- **Your task**
Below are entries. Reproduce exactly the lines between the line holding "match (List.range 8).find?" and the line holding "let reg := x.m 0 1 = 1", inclusive, and only those.

☆ ☆ ☆ ☆ ☆

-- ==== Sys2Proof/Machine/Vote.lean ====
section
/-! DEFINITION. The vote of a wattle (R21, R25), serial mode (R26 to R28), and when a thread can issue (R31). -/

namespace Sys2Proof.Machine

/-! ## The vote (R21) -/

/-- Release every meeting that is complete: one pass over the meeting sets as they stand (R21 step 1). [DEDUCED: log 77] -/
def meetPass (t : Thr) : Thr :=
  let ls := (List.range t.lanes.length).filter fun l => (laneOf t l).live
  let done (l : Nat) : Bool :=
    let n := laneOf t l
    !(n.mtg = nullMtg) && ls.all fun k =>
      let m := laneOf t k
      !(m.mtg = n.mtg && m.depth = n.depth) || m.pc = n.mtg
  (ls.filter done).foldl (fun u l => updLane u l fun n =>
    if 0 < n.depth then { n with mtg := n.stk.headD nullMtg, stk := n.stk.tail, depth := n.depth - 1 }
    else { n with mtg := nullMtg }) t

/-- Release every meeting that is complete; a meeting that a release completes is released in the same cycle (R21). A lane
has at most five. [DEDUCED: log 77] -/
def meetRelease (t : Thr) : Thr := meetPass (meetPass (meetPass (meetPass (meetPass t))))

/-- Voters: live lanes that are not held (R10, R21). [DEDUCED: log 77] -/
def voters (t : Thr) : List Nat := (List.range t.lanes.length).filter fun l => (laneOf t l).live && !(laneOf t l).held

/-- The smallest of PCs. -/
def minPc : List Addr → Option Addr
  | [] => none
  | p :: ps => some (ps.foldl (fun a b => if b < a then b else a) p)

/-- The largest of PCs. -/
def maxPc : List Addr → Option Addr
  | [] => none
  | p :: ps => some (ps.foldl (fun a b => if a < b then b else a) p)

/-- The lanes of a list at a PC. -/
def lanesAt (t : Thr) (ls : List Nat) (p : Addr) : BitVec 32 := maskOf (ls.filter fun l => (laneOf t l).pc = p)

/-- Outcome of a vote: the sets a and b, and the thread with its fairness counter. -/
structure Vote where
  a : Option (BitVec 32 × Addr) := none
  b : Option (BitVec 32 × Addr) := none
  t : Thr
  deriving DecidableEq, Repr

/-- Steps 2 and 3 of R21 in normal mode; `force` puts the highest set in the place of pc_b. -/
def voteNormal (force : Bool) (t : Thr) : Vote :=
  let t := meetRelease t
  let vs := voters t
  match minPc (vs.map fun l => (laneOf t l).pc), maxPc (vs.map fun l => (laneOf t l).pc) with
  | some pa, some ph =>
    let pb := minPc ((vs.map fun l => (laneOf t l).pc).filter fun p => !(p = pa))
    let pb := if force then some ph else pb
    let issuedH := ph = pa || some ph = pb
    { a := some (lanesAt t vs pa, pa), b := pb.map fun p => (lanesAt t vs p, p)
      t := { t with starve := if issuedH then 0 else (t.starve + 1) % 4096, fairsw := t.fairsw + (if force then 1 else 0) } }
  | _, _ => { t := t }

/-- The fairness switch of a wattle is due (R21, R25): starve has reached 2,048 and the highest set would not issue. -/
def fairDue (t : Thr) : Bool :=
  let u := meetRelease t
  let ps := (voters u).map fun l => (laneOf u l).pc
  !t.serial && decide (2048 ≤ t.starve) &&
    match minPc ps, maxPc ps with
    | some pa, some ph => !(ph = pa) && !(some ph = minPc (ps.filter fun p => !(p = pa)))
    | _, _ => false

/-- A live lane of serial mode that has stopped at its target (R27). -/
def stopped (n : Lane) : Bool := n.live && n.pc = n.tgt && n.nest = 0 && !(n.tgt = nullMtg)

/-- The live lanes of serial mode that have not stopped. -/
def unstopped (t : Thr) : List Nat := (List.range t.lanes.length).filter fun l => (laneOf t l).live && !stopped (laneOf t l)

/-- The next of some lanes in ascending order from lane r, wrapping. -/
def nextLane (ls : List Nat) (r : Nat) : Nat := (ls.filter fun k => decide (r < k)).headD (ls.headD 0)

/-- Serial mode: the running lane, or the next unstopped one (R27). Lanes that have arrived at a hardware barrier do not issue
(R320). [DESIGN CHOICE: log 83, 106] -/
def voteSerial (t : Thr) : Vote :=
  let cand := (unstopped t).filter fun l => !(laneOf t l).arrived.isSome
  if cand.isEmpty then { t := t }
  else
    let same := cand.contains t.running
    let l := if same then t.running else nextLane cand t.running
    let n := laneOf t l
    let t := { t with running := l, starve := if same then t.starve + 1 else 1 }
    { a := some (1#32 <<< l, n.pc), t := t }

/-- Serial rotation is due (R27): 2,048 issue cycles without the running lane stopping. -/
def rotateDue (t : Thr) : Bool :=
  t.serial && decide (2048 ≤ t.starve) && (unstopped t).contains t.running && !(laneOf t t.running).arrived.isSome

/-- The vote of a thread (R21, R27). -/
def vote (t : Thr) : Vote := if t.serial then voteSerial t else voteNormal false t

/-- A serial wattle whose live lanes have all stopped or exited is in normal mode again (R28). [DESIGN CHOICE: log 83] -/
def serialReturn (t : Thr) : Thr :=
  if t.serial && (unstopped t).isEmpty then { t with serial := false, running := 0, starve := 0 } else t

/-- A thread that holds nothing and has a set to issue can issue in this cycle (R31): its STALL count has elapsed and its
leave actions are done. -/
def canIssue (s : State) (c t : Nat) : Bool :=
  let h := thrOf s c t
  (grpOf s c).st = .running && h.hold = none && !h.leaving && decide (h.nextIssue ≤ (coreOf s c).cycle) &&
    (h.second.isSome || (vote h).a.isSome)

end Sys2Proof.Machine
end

☆ ☆ ☆ ☆ ☆

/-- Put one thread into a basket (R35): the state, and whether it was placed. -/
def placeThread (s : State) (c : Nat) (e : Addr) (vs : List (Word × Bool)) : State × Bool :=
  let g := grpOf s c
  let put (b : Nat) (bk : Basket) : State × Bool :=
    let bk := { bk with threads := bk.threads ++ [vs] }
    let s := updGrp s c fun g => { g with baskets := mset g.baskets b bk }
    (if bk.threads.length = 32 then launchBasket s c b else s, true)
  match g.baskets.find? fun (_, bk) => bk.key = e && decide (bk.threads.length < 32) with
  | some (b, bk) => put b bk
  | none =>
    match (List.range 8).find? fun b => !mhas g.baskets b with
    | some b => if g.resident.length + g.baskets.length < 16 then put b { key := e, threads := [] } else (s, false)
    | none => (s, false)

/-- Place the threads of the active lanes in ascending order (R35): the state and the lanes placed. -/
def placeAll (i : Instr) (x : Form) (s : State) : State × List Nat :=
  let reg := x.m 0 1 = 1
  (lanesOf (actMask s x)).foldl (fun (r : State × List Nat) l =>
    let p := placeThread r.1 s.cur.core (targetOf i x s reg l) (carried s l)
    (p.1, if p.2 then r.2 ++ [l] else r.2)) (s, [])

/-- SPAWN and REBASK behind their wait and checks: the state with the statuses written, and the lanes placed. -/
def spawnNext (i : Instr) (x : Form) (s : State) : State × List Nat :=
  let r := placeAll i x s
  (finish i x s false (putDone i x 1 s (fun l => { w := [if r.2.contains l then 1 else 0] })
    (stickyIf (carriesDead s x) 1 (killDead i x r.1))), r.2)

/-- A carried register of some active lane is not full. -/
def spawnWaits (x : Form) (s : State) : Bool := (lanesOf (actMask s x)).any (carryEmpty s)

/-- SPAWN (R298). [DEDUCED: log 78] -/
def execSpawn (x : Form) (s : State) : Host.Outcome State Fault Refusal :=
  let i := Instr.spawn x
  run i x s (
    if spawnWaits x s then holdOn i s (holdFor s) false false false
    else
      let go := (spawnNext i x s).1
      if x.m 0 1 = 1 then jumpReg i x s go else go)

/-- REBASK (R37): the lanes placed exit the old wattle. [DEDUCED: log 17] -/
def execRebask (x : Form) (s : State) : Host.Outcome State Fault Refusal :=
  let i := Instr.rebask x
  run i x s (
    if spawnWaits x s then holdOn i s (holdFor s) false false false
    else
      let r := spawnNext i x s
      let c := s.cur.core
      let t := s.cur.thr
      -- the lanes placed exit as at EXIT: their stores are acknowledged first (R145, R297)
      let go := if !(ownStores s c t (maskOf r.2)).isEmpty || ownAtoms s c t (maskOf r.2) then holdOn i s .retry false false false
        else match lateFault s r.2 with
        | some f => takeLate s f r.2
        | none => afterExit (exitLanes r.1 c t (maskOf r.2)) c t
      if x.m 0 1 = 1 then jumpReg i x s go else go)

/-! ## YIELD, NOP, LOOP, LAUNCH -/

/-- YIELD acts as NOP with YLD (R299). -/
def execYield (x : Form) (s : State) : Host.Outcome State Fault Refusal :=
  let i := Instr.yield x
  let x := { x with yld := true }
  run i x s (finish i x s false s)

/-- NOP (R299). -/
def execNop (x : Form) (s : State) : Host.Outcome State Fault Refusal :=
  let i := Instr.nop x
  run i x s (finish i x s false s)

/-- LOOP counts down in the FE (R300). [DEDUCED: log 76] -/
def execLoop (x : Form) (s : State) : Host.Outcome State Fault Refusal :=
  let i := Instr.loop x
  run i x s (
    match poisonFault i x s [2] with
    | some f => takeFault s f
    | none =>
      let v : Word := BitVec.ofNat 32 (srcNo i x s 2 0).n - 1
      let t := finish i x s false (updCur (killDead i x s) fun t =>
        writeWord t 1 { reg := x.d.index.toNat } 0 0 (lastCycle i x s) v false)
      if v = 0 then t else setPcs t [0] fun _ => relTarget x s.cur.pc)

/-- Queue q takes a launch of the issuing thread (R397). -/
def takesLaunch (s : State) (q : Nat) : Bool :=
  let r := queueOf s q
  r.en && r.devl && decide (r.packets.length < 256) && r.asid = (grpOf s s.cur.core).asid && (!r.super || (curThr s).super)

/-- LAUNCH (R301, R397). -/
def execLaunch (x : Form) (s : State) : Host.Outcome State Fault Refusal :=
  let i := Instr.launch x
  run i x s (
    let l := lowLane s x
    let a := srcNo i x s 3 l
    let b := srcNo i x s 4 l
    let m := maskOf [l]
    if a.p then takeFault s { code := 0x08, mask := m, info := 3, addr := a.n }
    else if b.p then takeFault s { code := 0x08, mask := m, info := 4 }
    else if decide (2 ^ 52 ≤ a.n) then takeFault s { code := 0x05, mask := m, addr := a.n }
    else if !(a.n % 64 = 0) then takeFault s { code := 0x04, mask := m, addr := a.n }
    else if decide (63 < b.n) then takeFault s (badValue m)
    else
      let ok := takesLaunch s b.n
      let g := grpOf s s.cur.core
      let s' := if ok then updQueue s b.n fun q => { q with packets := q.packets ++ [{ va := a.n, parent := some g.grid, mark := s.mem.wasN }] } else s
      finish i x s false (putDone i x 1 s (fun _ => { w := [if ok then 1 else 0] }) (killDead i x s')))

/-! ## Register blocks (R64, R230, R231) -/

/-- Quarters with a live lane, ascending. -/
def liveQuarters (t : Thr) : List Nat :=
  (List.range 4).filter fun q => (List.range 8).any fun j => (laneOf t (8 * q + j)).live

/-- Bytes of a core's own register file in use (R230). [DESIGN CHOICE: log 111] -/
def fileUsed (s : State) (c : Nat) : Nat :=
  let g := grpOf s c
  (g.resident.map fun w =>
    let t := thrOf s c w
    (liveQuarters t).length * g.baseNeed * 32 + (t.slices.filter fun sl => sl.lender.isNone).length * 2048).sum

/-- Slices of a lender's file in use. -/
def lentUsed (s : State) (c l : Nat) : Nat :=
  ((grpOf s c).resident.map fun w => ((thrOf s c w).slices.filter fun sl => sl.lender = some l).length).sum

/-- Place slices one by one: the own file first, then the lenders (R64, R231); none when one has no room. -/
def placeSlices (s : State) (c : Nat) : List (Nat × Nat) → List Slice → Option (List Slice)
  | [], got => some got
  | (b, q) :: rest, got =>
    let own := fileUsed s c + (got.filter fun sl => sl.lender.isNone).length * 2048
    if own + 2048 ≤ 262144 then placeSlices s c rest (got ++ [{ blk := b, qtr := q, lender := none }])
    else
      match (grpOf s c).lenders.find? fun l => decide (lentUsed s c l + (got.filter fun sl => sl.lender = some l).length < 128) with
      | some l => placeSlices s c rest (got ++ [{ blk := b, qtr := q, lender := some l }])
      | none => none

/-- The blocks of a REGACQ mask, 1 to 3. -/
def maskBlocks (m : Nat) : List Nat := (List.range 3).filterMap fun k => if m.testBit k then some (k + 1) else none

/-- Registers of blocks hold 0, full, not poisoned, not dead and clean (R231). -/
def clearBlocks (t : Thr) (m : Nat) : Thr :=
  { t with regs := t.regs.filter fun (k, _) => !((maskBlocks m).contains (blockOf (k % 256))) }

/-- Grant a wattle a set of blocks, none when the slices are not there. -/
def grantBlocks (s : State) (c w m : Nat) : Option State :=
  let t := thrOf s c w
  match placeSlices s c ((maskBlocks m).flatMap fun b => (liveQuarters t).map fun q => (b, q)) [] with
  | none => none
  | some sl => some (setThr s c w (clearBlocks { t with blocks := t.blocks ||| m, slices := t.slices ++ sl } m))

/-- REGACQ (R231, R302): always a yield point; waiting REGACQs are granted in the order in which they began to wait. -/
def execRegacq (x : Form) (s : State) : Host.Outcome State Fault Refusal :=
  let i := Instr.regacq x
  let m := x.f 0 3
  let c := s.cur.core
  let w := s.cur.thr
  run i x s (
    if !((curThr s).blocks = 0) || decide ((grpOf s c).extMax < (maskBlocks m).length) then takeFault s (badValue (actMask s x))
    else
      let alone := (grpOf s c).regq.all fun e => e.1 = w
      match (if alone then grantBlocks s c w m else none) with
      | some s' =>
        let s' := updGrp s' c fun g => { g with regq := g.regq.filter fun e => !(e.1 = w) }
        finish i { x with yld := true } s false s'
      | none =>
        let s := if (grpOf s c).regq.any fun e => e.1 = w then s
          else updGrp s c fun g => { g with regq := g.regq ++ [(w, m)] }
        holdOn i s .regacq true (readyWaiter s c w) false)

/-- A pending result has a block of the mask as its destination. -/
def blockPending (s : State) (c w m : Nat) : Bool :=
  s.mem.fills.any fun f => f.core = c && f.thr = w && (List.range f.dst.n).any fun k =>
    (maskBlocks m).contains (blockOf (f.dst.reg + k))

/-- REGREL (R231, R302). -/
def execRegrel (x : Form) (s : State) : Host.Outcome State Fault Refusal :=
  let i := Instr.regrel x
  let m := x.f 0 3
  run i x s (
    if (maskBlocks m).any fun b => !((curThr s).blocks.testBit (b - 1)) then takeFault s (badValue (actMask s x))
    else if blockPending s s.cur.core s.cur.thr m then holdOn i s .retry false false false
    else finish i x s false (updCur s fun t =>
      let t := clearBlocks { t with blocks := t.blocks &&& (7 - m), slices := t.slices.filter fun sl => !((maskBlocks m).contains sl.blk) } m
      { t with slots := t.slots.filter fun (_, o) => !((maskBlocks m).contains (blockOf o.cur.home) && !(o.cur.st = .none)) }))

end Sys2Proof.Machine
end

☆ ☆ ☆ ☆ ☆

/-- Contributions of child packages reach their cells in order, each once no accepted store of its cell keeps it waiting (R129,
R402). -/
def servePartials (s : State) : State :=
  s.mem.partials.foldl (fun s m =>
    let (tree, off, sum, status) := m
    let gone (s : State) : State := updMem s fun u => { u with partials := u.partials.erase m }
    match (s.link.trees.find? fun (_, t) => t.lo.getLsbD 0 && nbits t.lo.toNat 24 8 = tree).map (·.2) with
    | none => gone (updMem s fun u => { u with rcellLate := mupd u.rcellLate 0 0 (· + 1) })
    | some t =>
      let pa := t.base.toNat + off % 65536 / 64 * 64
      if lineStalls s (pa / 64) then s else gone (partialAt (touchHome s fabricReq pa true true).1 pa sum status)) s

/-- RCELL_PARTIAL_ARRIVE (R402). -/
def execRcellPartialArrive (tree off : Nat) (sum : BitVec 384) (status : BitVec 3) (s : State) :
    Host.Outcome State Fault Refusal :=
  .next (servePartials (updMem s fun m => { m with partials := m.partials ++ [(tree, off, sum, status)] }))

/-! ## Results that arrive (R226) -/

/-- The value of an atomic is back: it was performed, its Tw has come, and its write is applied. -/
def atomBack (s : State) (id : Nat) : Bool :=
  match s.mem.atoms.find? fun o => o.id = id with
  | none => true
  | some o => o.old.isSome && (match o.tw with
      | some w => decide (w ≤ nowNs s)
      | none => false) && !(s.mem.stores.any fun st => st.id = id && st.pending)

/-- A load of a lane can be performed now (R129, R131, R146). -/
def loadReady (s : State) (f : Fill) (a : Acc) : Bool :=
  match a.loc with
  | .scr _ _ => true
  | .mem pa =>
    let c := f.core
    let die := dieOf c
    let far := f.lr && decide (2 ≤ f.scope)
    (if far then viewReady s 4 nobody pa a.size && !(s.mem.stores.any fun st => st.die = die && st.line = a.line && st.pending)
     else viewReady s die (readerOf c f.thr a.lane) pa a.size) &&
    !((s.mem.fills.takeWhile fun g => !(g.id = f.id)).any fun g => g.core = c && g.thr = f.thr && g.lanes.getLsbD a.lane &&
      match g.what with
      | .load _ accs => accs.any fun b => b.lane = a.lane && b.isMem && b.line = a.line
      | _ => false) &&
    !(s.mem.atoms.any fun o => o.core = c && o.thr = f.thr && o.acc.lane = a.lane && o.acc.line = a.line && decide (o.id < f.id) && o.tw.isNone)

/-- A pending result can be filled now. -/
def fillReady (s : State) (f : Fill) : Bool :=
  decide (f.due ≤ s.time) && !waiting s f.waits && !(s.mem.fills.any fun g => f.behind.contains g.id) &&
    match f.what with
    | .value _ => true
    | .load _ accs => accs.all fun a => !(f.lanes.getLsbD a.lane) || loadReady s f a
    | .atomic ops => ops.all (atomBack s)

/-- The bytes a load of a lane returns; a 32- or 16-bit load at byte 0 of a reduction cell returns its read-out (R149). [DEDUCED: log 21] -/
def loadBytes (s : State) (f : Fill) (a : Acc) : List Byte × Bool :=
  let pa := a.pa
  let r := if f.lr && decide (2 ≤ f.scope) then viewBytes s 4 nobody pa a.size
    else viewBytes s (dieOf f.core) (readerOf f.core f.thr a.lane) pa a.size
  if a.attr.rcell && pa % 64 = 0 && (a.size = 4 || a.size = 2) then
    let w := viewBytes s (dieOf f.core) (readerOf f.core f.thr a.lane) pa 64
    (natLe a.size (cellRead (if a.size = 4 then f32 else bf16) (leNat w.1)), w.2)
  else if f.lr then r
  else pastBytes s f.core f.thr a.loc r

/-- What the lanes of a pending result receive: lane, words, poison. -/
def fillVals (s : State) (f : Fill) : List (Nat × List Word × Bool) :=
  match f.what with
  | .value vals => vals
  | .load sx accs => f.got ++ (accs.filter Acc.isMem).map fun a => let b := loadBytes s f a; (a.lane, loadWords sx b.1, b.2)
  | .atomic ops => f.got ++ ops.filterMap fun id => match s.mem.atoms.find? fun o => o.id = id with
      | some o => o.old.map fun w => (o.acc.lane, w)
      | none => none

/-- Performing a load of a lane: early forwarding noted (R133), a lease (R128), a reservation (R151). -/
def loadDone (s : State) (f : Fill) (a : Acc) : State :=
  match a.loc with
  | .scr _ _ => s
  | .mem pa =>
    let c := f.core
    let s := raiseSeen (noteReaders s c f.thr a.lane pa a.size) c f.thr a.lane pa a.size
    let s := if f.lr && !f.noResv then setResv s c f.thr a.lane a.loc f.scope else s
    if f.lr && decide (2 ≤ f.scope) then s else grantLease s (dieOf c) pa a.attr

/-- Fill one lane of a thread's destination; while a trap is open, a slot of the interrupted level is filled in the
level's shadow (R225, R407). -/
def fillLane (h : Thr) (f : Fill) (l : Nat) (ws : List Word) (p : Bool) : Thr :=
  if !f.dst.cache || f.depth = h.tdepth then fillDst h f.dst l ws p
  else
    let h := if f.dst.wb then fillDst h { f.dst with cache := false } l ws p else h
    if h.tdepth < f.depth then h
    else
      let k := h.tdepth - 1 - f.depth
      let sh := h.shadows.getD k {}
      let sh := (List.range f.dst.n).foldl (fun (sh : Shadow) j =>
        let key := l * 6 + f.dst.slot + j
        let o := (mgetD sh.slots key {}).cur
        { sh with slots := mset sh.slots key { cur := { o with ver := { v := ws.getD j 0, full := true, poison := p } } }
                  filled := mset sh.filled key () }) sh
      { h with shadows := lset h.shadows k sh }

☆ ☆ ☆ ☆ ☆

- **Exercise output**
    match (List.range 8).find? fun b => !mhas g.baskets b with
    | some b => if g.resident.length + g.baskets.length < 16 then put b { key := e, threads := [] } else (s, false)
    | none => (s, false)

/-- Place the threads of the active lanes in ascending order (R35): the state and the lanes placed. -/
def placeAll (i : Instr) (x : Form) (s : State) : State × List Nat :=
  let reg := x.m 0 1 = 1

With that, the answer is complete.